(Dataset records Opens)
/-- The wanted set of asset ids (R64). -/
def wantedAssets (s : State) : List AssetId :=
  let ids := (s.zones.toList.filter (·.enable)).flatMap (zoneAssets s) ++ s.device.slateAsset.toList
  (List.finRange 512).filter fun id => id ∈ ids

/-- The compositor takes a pin on a wanted asset that is READY and not pinned (R64). -/
def takeWanted (s : State) (id : AssetId) : State :=
  if id ∉ s.comp.pins ∧ s.assets.recs[id].state = .ready then
    { takePin id s with comp.pins := s.comp.pins ++ [id] }
  else s

/-- The compositor releases its pin on an asset it no longer wants (R64). -/
def releaseUnwanted (wanted : List AssetId) (s : State) (id : AssetId) : State :=
  if id ∈ wanted then s else { releasePin id s with comp.pins := s.comp.pins.erase id }

/-- Stage 6: the pin set is brought up to date (R64). -/
def updatePins (s : State) : State :=
  let wanted := wantedAssets s
  s.comp.pins.foldl (releaseUnwanted wanted) (wanted.foldl takeWanted s)

/-! ### Stages 2 to 7 (R58) -/

/-- Stage 2: a pending selection becomes the active layout (R59). -/
def selectLayout (s : State) : State :=
  match s.comp.pendingLayout with
  | none => s
  | some n => { s with comp.activeLayout := n, comp.pendingLayout := none }

/-- Stage 3: the frame number rises, and the counts become those of the frame just ended (R58). -/
def nextFrame (s : State) : State :=
  { s with comp.frameNumber := s.comp.frameNumber + 1, comp.ended := s.comp.visible }

/-- The ring frame that the player presents in the frame (R96). -/
def State.presentedFrame (s : State) : Option RingFrame := s.replay.player.presented.bind fun p => s.replay.ring.frame p.number

/-- The picture an input offers to the compositor: its frozen frame, or in HOLD the one that stood when LIVE was left
(R6, R8, section 1.4, notes/assumptions/32.md). -/
def Receiver.offered (r : Receiver) (hold : Bool) : Option Picture := (if hold then r.held else r.frozen).map (·.picture)

/-- The source pictures as they stand at this frame start, with the tile map (R58, stage 7). -/
def sceneOf (s : State) (m : TileMap) : Scene :=
  { map := m, segments := s.segments, frameNumber := s.comp.frameNumber.toNat, slateColour := s.device.slateColour,
    slateAsset := s.device.slateAsset, op := s.timing.op, program := s.pgm.offered (s.timing.op = .hold),
    isoFeed := s.iso.feed, isoPicture := s.iso.offered (s.iso.feed = .hold), replay := s.presentedFrame,
    sponsors := vofFn fun l => s.sponsor.lanes[l].picture,
    messages := vofFn fun m => s.lanePicture m.castSucc, emergency := s.lanePicture 4,
    panels := s.active[tblPanels], score := s.score.frameCopy, clocks := vofFn fun c => s.clocks[c].frame,
    clockTable := s.active[tblClocks], assets := s.assets.recs, dram := s.assets.dram, pins := s.comp.pins }

/-- Stages 4 to 7 (R58). -/
def compose (s : State) : State :=
  let m := buildMap s
  let s1 := { s with comp.visible := countsOf s m }
  { updatePins s1 with comp.scene := some (sceneOf s m) }

end Sys2Proof.Machine
end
(Dataset records Closes)
Exercise details:
Begin at the first line of the records above and restate each line word for word, stopping after the line with "if id ∉ s.comp.pins".

Response:
/-- The wanted set of asset ids (R64). -/
def wantedAssets (s : State) : List AssetId :=
  let ids := (s.zones.toList.filter (·.enable)).flatMap (zoneAssets s) ++ s.device.slateAsset.toList
  (List.finRange 512).filter fun id => id ∈ ids

/-- The compositor takes a pin on a wanted asset that is READY and not pinned (R64). -/
def takeWanted (s : State) (id : AssetId) : State :=
  if id ∉ s.comp.pins ∧ s.assets.recs[id].state = .ready then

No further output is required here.